For Oakrun Farm Bakery, a proactive strategy means investing today to remain competitive tomorrow. “We’re not holding back due to the recession. We’re still looking at investment, and if you want to compete — our finances are sound — you continue to invest about the same levels as in the past,” said Tony Tristani, senior vice-president and general manager of the diversified baking company based in Ancaster, ON. “Today, it’s more competitive than we’ve ever seen. With US bakeries getting more competitive in Canada and the strengthening Canadian dollar, we need to protect our business. We plan to do that through investments that will increase throughputs and reduce waste. You need to continue to invest in automation and in equipment to maintain a lower cost of goods and remain competitive with these larger bakeries.”

Mr. Tristani is one of a cross-section of key baking and snack executives interviewed by Cypress Research Associates, Kansas City, MO, which conducted Baking & Snack’s 18th Annual Capital Spending Survey. The interviews provided anecdotal support and interpretation for the survey that showed that a majority of companies plan to maintain or boost investments in 2011. This year, the survey indicated capital spending is expected to be at or beyond what the industry spent during 2007 pre-recessionary levels, despite a number of headwinds affecting the industry.

For most companies, capital spending never stops, but the level of investment depends on its business model. During the past two years, for instance, Tasty Baking Co., Philadelphia, PA, made one of the bigger bets on its future. It closed its historical Hunting Park plant and spent $75 million to open up its new highly automated production facility for producing its line of iconic Tastykake snacks as well as a variety of healthful and private label products that all sell for less than $5 for a family pack.

With ongoing depreciation and the pressures of opening of a new plant completed, Tasty Baking now has a decreased cost structure that should result in $10 million in annual savings, noted Autumn Bayles, senior vice-president of strategic operations. Although volatile commodity costs might eat into those savings, the company also is benefiting from lower labor costs, greater capacity and streamlined operations. With this huge investment completed, Ms. Bayles naturally expected the company to have a reduced level of spending this year. She added Tasty Baking will continue investing in ongoing efficiencies and new products for its customers, although the company has experienced some widely publicized financial challenges earlier this year.

“We now have a smaller, more efficient factory to produce the same products with half of the number of lines that produce the same output,” she said. “We may have a lower level of capital spending in 2011, but this is going to be investing in ongoing efficiencies and new products for our customers.”

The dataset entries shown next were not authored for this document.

/-- What HELLO, session timers, DATA, CLOSE and events do. Each clause: the conditions, then what the next state holds (HELLO
R590, HANDSHAKE_TIMEOUT R592, IDLE_TIMEOUT R592, DATA R598, CLOSE R592, EVENT_RESEND R603). -/
def Obligations.SessionsOpenCarryAndClose : Prop :=
  ∀ (rest : List Instr) (s : Block),
    -- HELLO, R590
    (∀ (p : Fin 6) (frame : List Byte), s.up = true → (s.portOn p.val = false ∨ helloOk frame = false) → Completes (.hello p
      frame) ⟨rest, s⟩ fun t => t = s) ∧
    (∀ (p : Fin 6) (frame : List Byte), s.up = true → s.get NET_SESS_CFG_HELLO_RATE < (s.recent s.net.helloAt).length →
      Completes (.hello p frame) ⟨rest, s⟩ fun t => t = s) ∧
    (∀ (p : Fin 6) (frame : List Byte), s.up = true → s.portOn p.val = true → helloOk frame = true → (s.recent
      s.net.helloAt).length ≤ s.get NET_SESS_CFG_HELLO_RATE → frameVer frame ≠ 1 → Completes (.hello p frame) ⟨rest, s⟩ fun
      t => t.net.tx = s.net.tx ++ [⟨1, p.val, 3⟩] ∧ t.net.sess = s.net.sess) ∧
    (∀ (p : Fin 6) (frame : List Byte), s.up = true → s.portOn p.val = true → helloOk frame = true → (s.recent
      s.net.helloAt).length ≤ s.get NET_SESS_CFG_HELLO_RATE → frameVer frame = 1 → helloSigned frame = true → s.peerOf
      (leNat (helloKey frame)) = none → Completes (.hello p frame) ⟨rest, s⟩ fun t => t.net.tx = s.net.tx ++ [⟨1, p.val, 1⟩]
      ∧ t.net.sess = s.net.sess) ∧
    (∀ (p : Fin 6) (frame : List Byte) (x : Peer) (c : Nat), s.up = true → s.portOn p.val = true → helloOk frame = true →
      (s.recent s.net.helloAt).length ≤ s.get NET_SESS_CFG_HELLO_RATE → frameVer frame = 1 → helloSigned frame = true →
      s.peerOf (leNat (helloKey frame)) = some x → smallOrder (helloEph frame) = false → s.freeCtx = some c → Completes
      (.hello p frame) ⟨rest, s⟩ fun t => t.net.tx = s.net.tx ++ [⟨0, s.newSid, helloRights frame &&& x.rights⟩] ∧ (∃ y :
      Session, t.net.sess = s.net.sess ++ [y] ∧ y.ctx = c ∧ y.sid = s.newSid ∧ y.key = x.key ∧ y.rights = helloRights frame
      &&& x.rights ∧ y.racks = x.racks ∧ y.isOpen = false ∧ y.idle = min (helloIdle frame) (s.get NET_SESS_CFG_IDLE_MAX) ∧
      y.port = p.val ∧ y.sub = none ∧ y.evts = [])) ∧
    -- HANDSHAKE_TIMEOUT, R592
    (∀ (sid : Word) (x : Session), s.up = true → ((s.net.sess.find? fun y => y.sid == sid.toNat) = some x) → x.isOpen = false →
      Completes (.handshakeTimeout sid) ⟨rest, s⟩ fun t => (t.net.sess = s.net.sess.filter fun y => y.ctx != x.ctx) ∧
      (t.net.tx = s.net.tx ++ (s.net.sess.filter fun y => y.ctx == x.ctx).map fun y => ⟨2, y.sid, 2⟩)) ∧
    (∀ (sid : Word), s.up = true → (∀ x ∈ s.net.sess, x.sid = sid.toNat → x.isOpen = true) → Completes (.handshakeTimeout sid)
      ⟨rest, s⟩ fun t => t = s) ∧
    -- IDLE_TIMEOUT, R592
    (∀ (sid : Word) (x : Session), s.up = true → ((s.net.sess.find? fun y => y.sid == sid.toNat) = some x) → (∀ y ∈ s.net.sess,
      y.sid = sid.toNat → y.isOpen = true) → s.heardNow sid.toNat = false → Completes (.idleTimeout sid) ⟨rest, s⟩ fun t =>
      (t.net.sess = s.net.sess.filter fun y => y.ctx != x.ctx) ∧ (t.net.tx = s.net.tx ++ (s.net.sess.filter fun y => y.ctx
      == x.ctx).map fun y => ⟨2, y.sid, 2⟩)) ∧
    (∀ (sid : Word), s.up = true → s.heardNow sid.toNat = true → Completes (.idleTimeout sid) ⟨rest, s⟩ fun t => t = s) ∧
    -- DATA, R598
    (∀ (via : Arrival) (bytes : List Byte), s.up = true → s.portOn via.port.val = false → Completes (.dataFrame via bytes)
      ⟨rest, s⟩ fun t => t = s) ∧
    (∀ (via : Arrival) (bytes : List Byte), s.up = true → s.portOn via.port.val = true → (via.udp = false ∨ via.port.val < 2) →
      sealedOk typeData via.udp bytes = true → ((s.net.sess.find? fun y => y.sid == frameSid bytes) = none) →
      ((s.net.parked.find? fun y => y.sess.sid == frameSid bytes) = none) → Completes (.dataFrame via bytes) ⟨rest, s⟩ fun t
      => t = s) ∧
    (∀ (via : Arrival) (bytes : List Byte) (x : Session) (body : List Byte), s.up = true → s.portOn via.port.val = true →
      (via.udp = false ∨ via.port.val < 2) → sealedOk typeData via.udp bytes = true → ((s.net.sess.find? fun y => y.sid ==
      frameSid bytes) = some x) → x.opens bytes = some body → x.isNew (frameSeq bytes) = false → Completes (.dataFrame via
      bytes) ⟨rest, s⟩ fun t => t = s) ∧
    (∀ (via : Arrival) (bytes : List Byte) (x : Session) (tag : Byte) (body : List Byte), s.up = true → s.portOn via.port.val =
      true → (via.udp = false ∨ via.port.val < 2) → sealedOk typeData via.udp bytes = true → ((s.net.sess.find? fun y =>
      y.sid == frameSid bytes) = some x) → x.opens bytes = some body → x.isNew (frameSeq bytes) = true → x.ctx < 64 →
      itemsOf body.length body = [.desc tag] → Completes (.dataFrame via bytes) ⟨rest, s⟩ fun t => t.net.resp = [replyOk 4
      tag s.describe] ∧ t.net.tx = s.net.tx ++ [⟨4, x.sid, 1⟩] ∧ t.net.seen = s.net.seen + 1) ∧
    -- CLOSE, R592
    (∀ (f : SessIn), s.up = true → s.portOn f.port.val = false → Completes (.closeFrame f) ⟨rest, s⟩ fun t => t = s) ∧
    (∀ (f : SessIn), s.up = true → s.portOn f.port.val = true → (f.udp = false ∨ f.port.val < 2) → sealedOk typeClose f.udp
      f.bytes = true → ((s.net.sess.find? fun y => y.sid == frameSid f.bytes) = none) → ((s.net.parked.find? fun y =>
      y.sess.sid == frameSid f.bytes) = none) → Completes (.closeFrame f) ⟨rest, s⟩ fun t => t = s) ∧
    (∀ (f : SessIn) (x : Session) (body : List Byte), s.up = true → s.portOn f.port.val = true → (f.udp = false ∨ f.port.val <
      2) → sealedOk typeClose f.udp f.bytes = true → ((s.net.sess.find? fun y => y.sid == frameSid f.bytes) = some x) →
      x.opens f.bytes = some body → x.isNew (frameSeq f.bytes) = true → Completes (.closeFrame f) ⟨rest, s⟩ fun t => (∀ y ∈
      t.net.sess, y.ctx ≠ x.ctx) ∧ t.net.tx = s.net.tx) ∧
    -- EVENT_RESEND, R603
    (∀ (sid : Word), s.up = true → Completes (.eventResend sid) ⟨rest, s⟩ fun t => (t.net.tx = s.net.tx ++ (((s.net.sess ++
      s.net.parked.map (·.sess)).filter fun x => x.sid == sid.toNat).flatMap fun x => x.evts.map fun e => ⟨3, sid.toNat,
      e.seq⟩)))

/-- What lifecycle commands, the debug level and attestation do. Each clause: the conditions, then what the next state holds
(PROVISION R613, SECURE R613, RETURN R615, OPEN R619, DEBUG_CLOSE R620, DEBUG_EXPIRE R620, DEBUG_DISCONNECT R620, ATTEST_GO
R612, ATTEST_DONE R612). -/
def Obligations.LifecycleDebugAndAttestation : Prop :=
  ∀ (rest : List Instr) (s : Block),
    -- PROVISION, R613
    (∀ (w : Who) (exp : BitVec 2) (fuseOk : Bool), s.upFor w (addrOf (.SEC .LC_CMD) 0) = true → s.speaks w = true → s.may w
      (addrOf (.SEC .LC_CMD) 0) true = true → exp.toNat ≠ s.nv.life → Completes (.provision w exp fuseOk) ⟨rest, s⟩ fun t =>
      t.get SEC_LC_CMD_RESULT = 2 ∧ t.nv = s.nv ∧ t.bus.cause = 0) ∧
    (∀ (w : Who) (exp : BitVec 2) (fuseOk : Bool), s.upFor w (addrOf (.SEC .LC_CMD) 0) = true → s.speaks w = true → s.may w
      (addrOf (.SEC .LC_CMD) 0) true = true → exp.toNat = s.nv.life → s.get SUP_STATE_PSTATE ≠ 1 → Completes (.provision w
      exp fuseOk) ⟨rest, s⟩ fun t => t.get SEC_LC_CMD_RESULT = 3 ∧ t.nv = s.nv ∧ t.bus.cause = 0) ∧
    (∀ (w : Who) (exp : BitVec 2) (fuseOk : Bool) (k : List Word), s.upFor w (addrOf (.SEC .LC_CMD) 0) = true → s.speaks w =
      true → s.may w (addrOf (.SEC .LC_CMD) 0) true = true → exp = 0#2 → s.get SUP_STATE_PSTATE = 1 → s.nv.life = 0 →
      s.provKey = some k → fuseOk = true → Completes (.provision w exp fuseOk) ⟨rest, s⟩ fun t => t.nv.life = 1 ∧
      t.nv.intKey = k ∧ t.get SEC_STATE_LIFECYCLE = 1 ∧ t.get SEC_STATE_GATE_INHIBIT = 0 ∧ t.get SEC_STATUS_LC_CHANGE = 1 ∧
      t.get SEC_LC_CMD_RESULT = 1 ∧ t.bus.cause = 0) ∧
    (∀ (w : Who) (exp : BitVec 2) (fuseOk : Bool) (k : List Word), s.upFor w (addrOf (.SEC .LC_CMD) 0) = true → s.speaks w =
      true → s.may w (addrOf (.SEC .LC_CMD) 0) true = true → exp = 0#2 → s.get SUP_STATE_PSTATE = 1 → s.nv.life = 0 →
      s.provKey = some k → fuseOk = false → s.flt.running = true → Completes (.provision w exp fuseOk) ⟨rest, s⟩ fun t =>
      t.nv.life = 0 ∧ t.get SEC_STATUS_FUSE_FAIL = 1 ∧ t.get SEC_LC_CMD_RESULT = 1 ∧ t.get FLT_SRC_STAT_UNACK
      Flt.SEC_FUSE_FAIL.num = 1 ∧ t.bus.cause = 0) ∧
    -- SECURE, R613
    (∀ (w : Who) (exp : BitVec 2) (fuseOk : Bool), s.upFor w (addrOf (.SEC .LC_CMD) 0) = true → s.speaks w = true → s.may w
      (addrOf (.SEC .LC_CMD) 0) true = true → exp.toNat ≠ s.nv.life → Completes (.secure w exp fuseOk) ⟨rest, s⟩ fun t =>
      t.get SEC_LC_CMD_RESULT = 2 ∧ t.nv = s.nv ∧ t.bus.cause = 0) ∧
    (∀ (w : Who) (exp : BitVec 2) (fuseOk : Bool), s.upFor w (addrOf (.SEC .LC_CMD) 0) = true → s.speaks w = true → s.may w
      (addrOf (.SEC .LC_CMD) 0) true = true → exp.toNat = s.nv.life → s.get SUP_STATE_PSTATE ≠ 1 → Completes (.secure w exp
      fuseOk) ⟨rest, s⟩ fun t => t.get SEC_LC_CMD_RESULT = 3 ∧ t.nv = s.nv ∧ t.bus.cause = 0) ∧
    (∀ (w : Who) (exp : BitVec 2) (fuseOk : Bool), s.upFor w (addrOf (.SEC .LC_CMD) 0) = true → s.speaks w = true → s.may w
      (addrOf (.SEC .LC_CMD) 0) true = true → exp = 1#2 → s.get SUP_STATE_PSTATE = 1 → s.nv.life = 1 → s.start.closed = true
      → s.start.ended = false → s.get MGT_IMG_STAT_CODE = 0 → s.get SAF_CHK_STAT_STATE = 2 → fuseOk = true → Completes
      (.secure w exp fuseOk) ⟨rest, s⟩ fun t => t.nv.life = 2 ∧ t.get SEC_STATE_LIFECYCLE = 2 ∧ t.get SEC_STATE_GATE_INHIBIT
      = 0 ∧ t.get SEC_STATUS_LC_CHANGE = 1 ∧ t.get SEC_LC_CMD_RESULT = 1 ∧ t.bus.cause = 0) ∧
    -- RETURN, R615
    (∀ (w : Who) (exp : BitVec 2) (fuseOk : Bool), s.upFor w (addrOf (.SEC .LC_CMD) 0) = true → s.speaks w = true → s.may w
      (addrOf (.SEC .LC_CMD) 0) true = true → exp.toNat ≠ s.nv.life → Completes (.returnLife w exp fuseOk) ⟨rest, s⟩ fun t
      => t.get SEC_LC_CMD_RESULT = 2 ∧ t.nv = s.nv ∧ t.bus.cause = 0) ∧
    (∀ (w : Who) (exp : BitVec 2) (fuseOk : Bool), s.upFor w (addrOf (.SEC .LC_CMD) 0) = true → s.speaks w = true → s.may w
      (addrOf (.SEC .LC_CMD) 0) true = true → exp.toNat = s.nv.life → s.get SUP_STATE_PSTATE ≠ 1 → Completes (.returnLife w
      exp fuseOk) ⟨rest, s⟩ fun t => t.get SEC_LC_CMD_RESULT = 3 ∧ t.nv = s.nv ∧ t.bus.cause = 0) ∧
    (∀ (w : Who) (exp : BitVec 2) (fuseOk : Bool), s.upFor w (addrOf (.SEC .LC_CMD) 0) = true → s.speaks w = true → s.may w
      (addrOf (.SEC .LC_CMD) 0) true = true → exp = 2#2 → s.get SUP_STATE_PSTATE = 1 → s.nv.life = 2 → s.tokValid 3 = false
      → Completes (.returnLife w exp fuseOk) ⟨rest, s⟩ fun t => t.get SEC_LC_CMD_RESULT = 5 ∧ t.nv = s.nv ∧ t.bus.cause = 0) ∧
    (∀ (w : Who) (exp : BitVec 2) (fuseOk : Bool), s.upFor w (addrOf (.SEC .LC_CMD) 0) = true → s.speaks w = true → s.may w
      (addrOf (.SEC .LC_CMD) 0) true = true → exp = 2#2 → s.get SUP_STATE_PSTATE = 1 → s.nv.life = 2 → s.tokValid 3 = true →
      fuseOk = true → Completes (.returnLife w exp fuseOk) ⟨rest, s⟩ fun t => t.nv.life = 3 ∧ t.nv.intKey = [] ∧ t.nv.chk =
      none ∧ t.get SEC_LC_CMD_RESULT = 1 ∧ t.bus.cause = 0) ∧
    -- OPEN, R619
    (∀ (w : Who) (exp : BitVec 2), s.acceptsWith w (.SEC .DBG_CTL) 0 [(SEC_DBG_CTL_OPEN, 1), (SEC_DBG_CTL_EXP, exp.toNat)] =
      true → s.openResult exp.toNat = 1 → Completes (.debugOpen w exp) ⟨rest, s⟩ fun t => t.get SEC_STATE_DEBUG = tokLevel
      s.token ∧ t.get SEC_DBG_CTL_RESULT = 1 ∧ t.sec.notAfter = tokAfter s.token ∧ t.get SEC_STATUS_DBG_OPEN = 1 ∧
      t.bus.cause = 0) ∧
    (∀ (w : Who) (exp : BitVec 2) (r : Nat), s.acceptsWith w (.SEC .DBG_CTL) 0 [(SEC_DBG_CTL_OPEN, 1), (SEC_DBG_CTL_EXP,
      exp.toNat)] = true → s.openResult exp.toNat = r → r ≠ 1 → Completes (.debugOpen w exp) ⟨rest, s⟩ fun t => t.get
      SEC_DBG_CTL_RESULT = r ∧ t.sec = s.sec ∧ t.get SEC_STATUS_DBG_REFUSED = 1 ∧ t.bus.cause = 0) ∧
    -- DEBUG_CLOSE, R620
    (∀ (w : Who) (exp : BitVec 2), s.acceptsWith w (.SEC .DBG_CTL) 0 [(SEC_DBG_CTL_CLOSE, 1), (SEC_DBG_CTL_EXP, exp.toNat)] =
      true → exp.toNat = s.get SEC_STATE_DEBUG → s.get SEC_STATE_DEBUG ≠ 0 → Completes (.debugClose w exp) ⟨rest, s⟩ fun t
      => t.get SEC_STATE_DEBUG = 0 ∧ t.get SEC_STATE_DBG_LEFT = 0 ∧ t.get SEC_DBG_CTL_RESULT = 1 ∧ t.bus.cause = 0) ∧
    (∀ (w : Who) (exp : BitVec 2), s.acceptsWith w (.SEC .DBG_CTL) 0 [(SEC_DBG_CTL_CLOSE, 1), (SEC_DBG_CTL_EXP, exp.toNat)] =
      true → (exp.toNat ≠ s.get SEC_STATE_DEBUG ∨ s.get SEC_STATE_DEBUG = 0) → Completes (.debugClose w exp) ⟨rest, s⟩ fun t
      => t.get SEC_STATE_DEBUG = s.get SEC_STATE_DEBUG ∧ t.get SEC_DBG_CTL_RESULT = 2 ∧ t.bus.cause = 0) ∧
    -- DEBUG_EXPIRE, R620
    (s.up = true → s.get SEC_STATE_DEBUG ≠ 0 → s.sec.notAfter ≤ s.mtrSec → Completes (.debugExpire) ⟨rest, s⟩ fun t => t.get
      SEC_STATE_DEBUG = 0 ∧ t.get SEC_STATE_DBG_LEFT = 0) ∧
    (s.up = true → (s.get SEC_STATE_DEBUG = 0 ∨ s.mtrSec < s.sec.notAfter) → Completes (.debugExpire) ⟨rest, s⟩ fun t => t = s) ∧
    -- DEBUG_DISCONNECT, R620
    (s.up = true → Completes (.debugDisconnect) ⟨rest, s⟩ fun t => t.get SEC_STATE_DEBUG = 0 ∧ t.get SEC_STATE_DBG_LEFT = 0) ∧
    -- ATTEST_GO, R612
    (∀ (w : Who), s.acceptsWith w (.SEC .ATT_CMD) 0 [(SEC_ATT_CMD_GO, 1)] = true → s.get SEC_ATT_CMD_BUSY = 0 → Completes
      (.attestGo w) ⟨rest, s⟩ fun t => t.get SEC_ATT_CMD_BUSY = 1 ∧ t.get SEC_ATT_CMD_RESULT = 1 ∧ t.sec.attCopy = whoCopy w
      ∧ t.sec.attAddr = (s.rd (.SEC .ATT_ADDR) 0 (whoCopy w)).toNat ∧ t.bus.cause = 0) ∧
    (∀ (w : Who), s.acceptsWith w (.SEC .ATT_CMD) 0 [(SEC_ATT_CMD_GO, 1)] = true → s.get SEC_ATT_CMD_BUSY = 1 → Completes
      (.attestGo w) ⟨rest, s⟩ fun t => t.get SEC_ATT_CMD_BUSY = 1 ∧ t.get SEC_ATT_CMD_RESULT = 3 ∧ t.sec = s.sec ∧
      t.bus.cause = 0) ∧
    -- ATTEST_DONE, R612
    (s.up = true → s.get SEC_ATT_CMD_BUSY = 0 → Completes (.attestDone) ⟨rest, s⟩ fun t => t = s) ∧
    (s.up = true → s.get SEC_ATT_CMD_BUSY = 1 → (0x80000000 ≤ s.sec.attAddr ∧ s.sec.attAddr + 256 ≤ 0x88000000) → Completes
      (.attestDone) ⟨rest, s⟩ fun t => t.get SEC_ATT_CMD_BUSY = 0 ∧ t.mem = (s.setBytes s.sec.attAddr (s.attestBody ++
      edSign (some ctxAtt) Config.devKey s.attestBody)).mem)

For some businesses like Oak State Products — the Wenona, IL-based contract manufacturer of cookies, bars and other baked sweet goods — investing in the any economic environment requires responding to customer demands and staying the course. “No, we didn’t alter our capital spending during the last several years,” said Dave Van Laar, the company’s president. “With customer demands, we might have to spend more in some areas. By no means is this a strong time in the baking industry. We are solid and continue [to be] so, but revenue isn’t what we anticipated.”

Custom Foods, a frozen dough manufacturer based in De Soto, KS, also finds its capital spending patterns generated by customer demands. “If our customers want something new, we’ll do it,” said John Khoury, its president. “All of our growth fits under our roof. Right now, we’re at incremental growth, but sometime in the future, we’ll expand. When we buy equipment, we buy more capacity in our equipment so we can grow into it.”

In 2010, for example, Custom Foods installed a high-capacity cookie line for one of its customers. “The ROI from that investment is covered directly by this customer,” Mr. Khoury observed. “So it gives us potential and secures new cookie customers.”

In 2011, the company signed on additional customers that boost capacity on its frozen cookie dough line. Often, he said, an initial investment to create a unique product or increase capacity can lead to new sales opportunities. “A few years ago, when we brought on a new customer to do frozen pizza dough balls, we bought several new pieces of equipment, including dividers and rounders, with higher capacity than we needed,” Mr. Khoury recalled. “Since then, we’ve added several pizza customers.”


Not all companies are upping their investments during these uncertain political, regulatory and economic times. Ellison Bakery, Fort Wayne, IN, actually spent only half of what it initially anticipated for investments going into 2010. The cookie manufacturer did the same in 2009 and 2008 as it continues to take a more prudent approach to capital expenditures, said Todd Wallin, the company’s president. “We’re going to see our profitability dramatically lower due to the fact that commodity prices are going up, and we’re not able to pass that through in many cases,” he said. “Obviously, we have to cut back in other areas. Capital spending is low on the totem pole where spending is concerned.”

Ms. Bayles noted that the economy remains in a tough place with high unemployment negatively affecting consumer spending, prompting many businesses, such as Tasty Baking, to deliver value even though input costs have skyrocketed. Specifically, she said, edible oils, sugar and cocoa have climbed dramatically.

A less-than-optimistic Mr. Wallin sees overall sluggish growth, at best, for the cookie category this year. “My customers don’t want price increases, but my costs are extremely high right now,” he explained. “Looking ahead to the next 12 months, things aren’t as positive as they were a year ago. By some standards, the numbers tell us things are getting better. That is not the general feeling among ordinary folks or people who are buying products. There is not a general consensus that things are getting better. Things are very, very slow from an industry perspective and for consumers.”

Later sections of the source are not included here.